Abstract
As LLM agents increasingly maintain long-term memory of user facts across sessions, current evaluation methods typically aggregate accuracy over question rows or episodes. This approach scores question rows independently, failing to demonstrate how a fact behaves as conditions change, even when several questions probe the same fact.
We introduce MemTrace, a benchmark whose unit of measurement is the knowledge point: a single typed fact about the user, rather than an individual question. MemTrace probes each fact along three controlled dimensions:
- Memory age, defined by how many sessions ago the fact appeared in the history;
- Question type, covering current state, earlier state, and trajectory of change;
- Evidence condition, covering present, missing, and contradicted-by-false-premise settings.

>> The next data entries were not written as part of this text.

/-- ResetLeavesNoInstance, ResetDuringACommandAbandonsIt, RunsOutsideTheModelAreRefused: the host's
actions, and `rst` on the ports while a bit is owed. -/
theorem test_witness_host_actions :
    ({ order7 0x01#31 with inbox := [.reset] } : State).inbox = .reset :: [] ∧
      ({ State.reset with inbox := [.resetDuring 0x1#128] } : State).inbox
        = .resetDuring 0x1#128 :: [] ∧
      ({ State.reset with inbox := [.secondHost 0x1#128] } : State).inbox
        = .secondHost 0x1#128 :: [] ∧
      ({ State.reset with inbox := [.powerUp, .reset, .command 0x1#128] } : State).inbox
        = .powerUp :: .reset :: .command 0x1#128 :: [] ∧
      (HostSignals.mk true false 0#128 false false).rst = true ∧
      (PortState.mk (order7 0x01#31) [.bitOut true]).owed ≠ [] := by decide

/-- EveryCommandKeepsTheInvariant, EveryStepKeepsTheMachineGood: a good state with an instance, and a step
from it that answers a next state. -/
theorem test_witness_good :
    ((order7 0x40#31).withCommand 0x1#128).Inv ∧ ((order7 0x40#31).withCommand 0x1#128).Good ∧
      ∃ t, step ((order7 0x40#31).withCommand 0x1#128) = .next t :=
  ⟨by decide, by decide, _, rfl⟩

/-- PortsCarryOutTheTransaction, CommandReadyOnlyAfterTheResponse: an edge that offers GENERATE of 3, from
STATE = 0x40, and the four edges that take its bits 1, 0, 0 and its response; an edge that offers nothing. -/
theorem test_witness_ports :
    (order7 0x40#31).awaitingReset = false ∧
      (HostSignals.mk false true 0x3_00000002#128 false false).rst = false ∧
      (HostSignals.mk false true 0x3_00000002#128 false false).cmdValid = true ∧
      (HostSignals.mk false false 0x3#128 false false).cmdValid = false ∧
      (∃ t, exec (decode 0x3_00000002#128) (order7 0x40#31) = .next t ∧
        (order7 0x40#31).sentSince t
          = [.bitOut true, .bitOut false, .bitOut false, .resp 0x00#8] ∧
        (List.replicate 4 (HostSignals.mk false true 0x3#128 true true)).length
          = ((order7 0x40#31).sentSince t).length) ∧
      ∀ g ∈ List.replicate 4 (HostSignals.mk false true 0x3#128 true true),
        g.rst = false ∧ g.respReady = true ∧ g.bitReady = true :=
  ⟨by decide, by decide, by decide, by decide, ⟨_, rfl, by decide, by decide⟩, by decide⟩

/-- R43, R44: the edge that offers NEXT_BIT to an idle block leaves the response to be taken. -/
theorem test_edge_accepts_nextBit :
    ∃ q, (PortState.idle (order7 0x40#31)).edge (HostSignals.mk false true 0x1#128 false false) = .next q ∧
      q.respOffered = some 0x08#8 ∧ q.bitOffered = none ∧ q.cmdReady = false :=
  ⟨_, rfl, by decide, by decide, by decide⟩

/-- ResetWinsOverATransferAtTheSameEdge, ResetDuringACommandAbandonsIt: `rst` at an edge where the offered
bit could be taken, at one where it could not, and at one that offers a command to an idle block. -/
theorem test_witness_reset_edge :
    (HostSignals.mk true false 0x1#128 true true).rst = true ∧
      (PortState.mk (order7 0x01#31) [.bitOut true]).bitOffered = some true ∧
      (HostSignals.mk true false 0x1#128 false false).bitReady = false ∧
      (HostSignals.mk true false 0x1#128 false false).respReady = false ∧
      (HostSignals.mk true true 0x1#128 true true).cmdValid = true ∧
      (PortState.idle (order7 0x01#31)).cmdReady = true := by decide

/-- BackPressureLosesNothing: a bit and a response word offered, the host ready for neither. -/
theorem test_witness_back_pressure :
    (HostSignals.mk false true 0x3#128 false false).rst = false ∧
      (PortState.mk (order7 0x01#31) [.bitOut true, .resp 0x00#8]).owed ≠ [] ∧
      (PortState.mk (order7 0x01#31) [.bitOut true, .resp 0x00#8]).bitOffered.isSome = true ∧
      (PortState.mk (order7 0x01#31) [.resp 0x00#8]).respOffered.isSome = true := by decide
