-- ==== Sys2Proof/Machine/Dispatch.lean ====
section
/-! DEFINITION. The dispatch of a legal command to its meaning (spec 60_exceptions.md R166). -/

namespace Sys2Proof.Machine

def exec (i : Instr) (s : State) : Host.Outcome State Fault Refusal :=
  match i with
  | .init => Sys2Proof.Machine.execInit s
  | .declogp logp => Sys2Proof.Machine.execDeclogp logp s
  | .decicdf tbase nsym => Sys2Proof.Machine.execDecicdf tbase nsym s
  | .lutrd idx => Sys2Proof.Machine.execLutrd idx s

end Sys2Proof.Machine
end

Evaluating 13 memory-system configurations across four paradigms, we find that similar pooled accuracy hides different failures: recovering a fact's current and earlier states does not imply tracking how it changed, and safe abstention does not imply correcting a false premise. The dominant bottleneck is evidence use, not retrieval: when systems fail, the evidence was retrievable 10 times more often than it was missing. These results suggest that improving long-term memory requires better use of reachable evidence, not simply more storage or retrieval.
Blogger's Review: The introduction of MemTrace offers a fresh perspective on evaluating LLM long-term memory, emphasizing the significance of evidence usage. Future research can build on this benchmark to further explore strategies for optimizing memory systems.